Tina DaCosta’s parents, Buddy and Eleanor. Photo courtesy of DaCosta.

“In order to be a contractor, or have your own construction company, you had to be recognized by the brick mason’s union, but at those times, they were not allowing people of color in,” DaCosta told QCity Metro.

Her father moved to Cleveland in search of his own father and ended up meeting the woman who would become his wife and began courting her by writing her love letters.

DaCosta’s film is part of the Black Women in Film category and said she’s excited to be part of the festival.

“I’m just just pleased that not only did I get a chance this time around, honor my mom and telling this story, but also in having her experience it with me,” DaCosta said. 

An adaptation of the Bible

Sheena Faust’s “The Dreamer” is a modern-day adaptation of the story of Joseph in the Bible’s Old Testament. 

Sheena Faust, second from the left, pictured with cast and crew. Photo courtesy of Sheena Faust.

In the film, the character of Joseph is a “young, arrogant bachelor” who has to deal with family secrets and his own self doubts in order to fufill his purpose. 

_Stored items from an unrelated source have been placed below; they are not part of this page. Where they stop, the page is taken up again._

/-- MOVE_DESCRIPTOR_START (R449). -/
def execMoveDescriptorStart (chan : Nat) (s : State) : Host.Outcome State Fault Refusal :=
  guarded "MOVE_DESCRIPTOR_START" (decide (chan < 64)) (when (canStart s chan) (startDescriptor · chan) s)

/-! ## Bursts -/

/-- The length of the burst that starts at an offset (R451). -/
def burstLen (d : List Byte) (off : Nat) : Nat :=
  let a := min (256 - (dDst d + off) % 256) (dBytes d - off)
  if dMa d ∧ !dFill d then min a (256 - (dSrc d + off) % 256) else a

/-- The byte at distance `off` of a fill: the pattern is aligned to dst (R449, R459). -/
def fillBytes (d : List Byte) (off n : Nat) : List Byte :=
  (List.range n).map fun i => (slice d 32 8).getD ((off + i) % 8) 0

/-- Whether a memory address of a burst is valid (R57). -/
def burstValid (s : State) (ma : Bool) (a n : Nat) : Bool :=
  if ma then maValid s (bits a 40 0) && maValid s (bits a 40 0 + n - 1)
  else addrSpace a == 1 || dpaValid s (bits a 40 0 + n - 1)

/-- Whether the guard lets a burst through (R453): the owner check, and for WINDOW addresses the buffer check. -/
def burstOwned (s : State) (ws : Nat) (ma : Bool) (a n : Nat) : Bool :=
  if ma then
    let p := fun x => pageOfDpa s (dpaOf s x)
    pagesOwned s ws (p (bits a 40 0)) (p (bits a 40 0)) false &&
      pagesOwned s ws (p (bits a 40 0 + n - 1)) (p (bits a 40 0 + n - 1)) false
  else addrSpace a == 1 || bufOk s ws a n

/-- The bus error that a burst meets at an address before it moves anything, 0 for none. -/
def burstCause (s : State) (ws : Nat) (ma : Bool) (a n : Nat) : Nat :=
  if !burstValid s ma a n then 5 else if !burstOwned s ws ma a n then 1 else 0

/-- Whether a source granule of a burst is poisoned. -/
def srcPoisoned (s : State) (ma : Bool) (a n : Nat) : Bool :=
  if ma then
    (List.range (cdiv (a % 32 + n) 32)).any fun i => s.mem.poison.contains (dpaOf s (bits a 40 0 / 32 * 32 + 32 * i) / 32)
  else addrSpace a == 0 && poisonIn s.mem (bits a 40 0) n

/-- Whether a destination granule that a burst writes only in part is poisoned. -/
def dstPoisoned (s : State) (ma : Bool) (a n : Nat) : Bool :=
  if ma then
    let part := fun x => decide (x % 32 ≠ 0) && s.mem.poison.contains (dpaOf s (x / 32 * 32) / 32)
    part (bits a 40 0) || part (bits a 40 0 + n)
  else addrSpace a == 0 && endsPoisoned s.mem (bits a 40 0) n

/-- Read a local source. -/
def burstRead (s : State) (ma : Bool) (a n : Nat) : List Byte :=
  if ma then readMa s (bits a 40 0) n else readBytes s.mem (bits a 40 0) n

/-- Write a local destination. -/
def burstWrite (s : State) (ma : Bool) (a : Nat) (data : List Byte) : State :=
  if ma then storeMa s (bits a 40 0) data else { s with mem := store s.mem (bits a 40 0) data }

/-- The transaction tag of a burst's fabric message. -/
def burstTxn (c off : Nat) : Nat := 2 ^ 62 + c * 2 ^ 32 + off

/-- Replace a burst of a job. -/
def putBurst (j : MoveJob) (b : Burst) : MoveJob :=
  { j with bursts := j.bursts.map fun x => if x.off = b.off then b else x }

/-- The prefix of the destination that is written in full (R455): bursts that have ended well leave the list from its
front. -/
def settleBursts (j : MoveJob) : Nat → MoveJob
  | 0 => j
  | n + 1 =>
    match j.bursts with
    | b :: rest =>
      if b.outcome = some 0 then settleBursts { j with bursts := rest, bytesDone := b.off + b.len } n else j
    | [] => j

/-- Status and reason of a bus error cause (Table: Bus error causes) (DEDUCED, assumption 103). -/
def causeStatus (c : Nat) : Nat × Nat :=
  match c with
  | 1 => (stBadParam, 5)
  | 2 => (stStateLost, 0)
  | 3 => (stBadParam, 5)
  | 4 => (stFenced, 0)
  | _ => (stBadParam, 5)

/-- A PAUSING channel whose bursts have drained is PAUSED, and its pause tickets carry the position (R458). -/
def settlePause (s : State) (c : Nat) : State :=
  let x := getChan s c
  let busy := match x.job with | some j => j.bursts.any (·.outcome == none) | none => false
  if x.state = 2 ∧ !busy then
    let sqCi := (getRing (getFn s x.fn) x.ring).sqCi
    finishAll (putChan s c { x with state := 3, pauseTickets := [] }) x.pauseTickets stOk
      (leBytes 4 sqCi.toNat ++ leBytes 4 ((x.job.map (·.bytesDone)).getD 0))
  else s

Faust began her film career doing skits and plays at her church and had always known she wanted to eventually transition to television and film.

She said her inspiration for “The Dream” stems from hearing a minister repeatedly talk about Joseph’s story and her own roots in the church. 

“Faith-based films can some sometimes be considered very niche, but I feel like it just has the universal themes of forgiveness,” Faust said. 

“And so for that reason, I feel like this will just be relatable to so many, and they’ll be able to walk away with motivation and understanding that, you know, someone else understands their journey.”

Faust submitted “Why am I still Single?” to the festival’s web series and her first short film, “Blinded” to short film categories of the film last year and is familiar with what participating feels like.

“To have somebody see the importance and the relevance of your film, to feel that it has value for someone else is, is really, you know, what we [filmmakers] do it for,” Faust said. 

“We do it to have an audience [who will] look at it, be inspired and, take away gems and jewels from the film, so it’s always a huge honor,” she said.

This is Not a Drill

As an educator, Mariot Valcin felt it was necessary to touch on the issue of mass school shootings.

Mariot Valcin, third from the left, giving instructions to cast. Photo courtesy of Mariot Valcin.

His film “This is Not a Drill” depicts an ordinary day in the lives of college students that becomes a tragedy by way of a school shooting. 

Valcin wrote the script for the film in 2019, but COVID-19 delayed filming. He officially completed the film last summer. 

“Because these things just keep reoccurring, I want to show how college students lives are impacted because of school shootings,” Valcin said. “So that’s what I show in this film, and, not showing the violence, but the college students near the proximity of this tragedy.”

Valcin also utilized information from people he knew who have been personally affected by school shootings to make the film more authentic. 

He currently teaches English at Central Piedmont Community College and has been an educator for 17 years. Valcin began his film career in 2019, although he had prior experience in the theatrical industry.

“So this film, as much as I want to say, it’s not political,” Valcin said. “Sometimes we try to look at school shootings like it’s a single topic problem, but I think it’s a multifaceted problem and requires a multifaceted approach to creating more harmony to keep these things from occurring in society.”

If you go:

The festival will be held July 6 -9 at Hilton University Place in Charlotte. Tickets range from $20 – $129 for various events.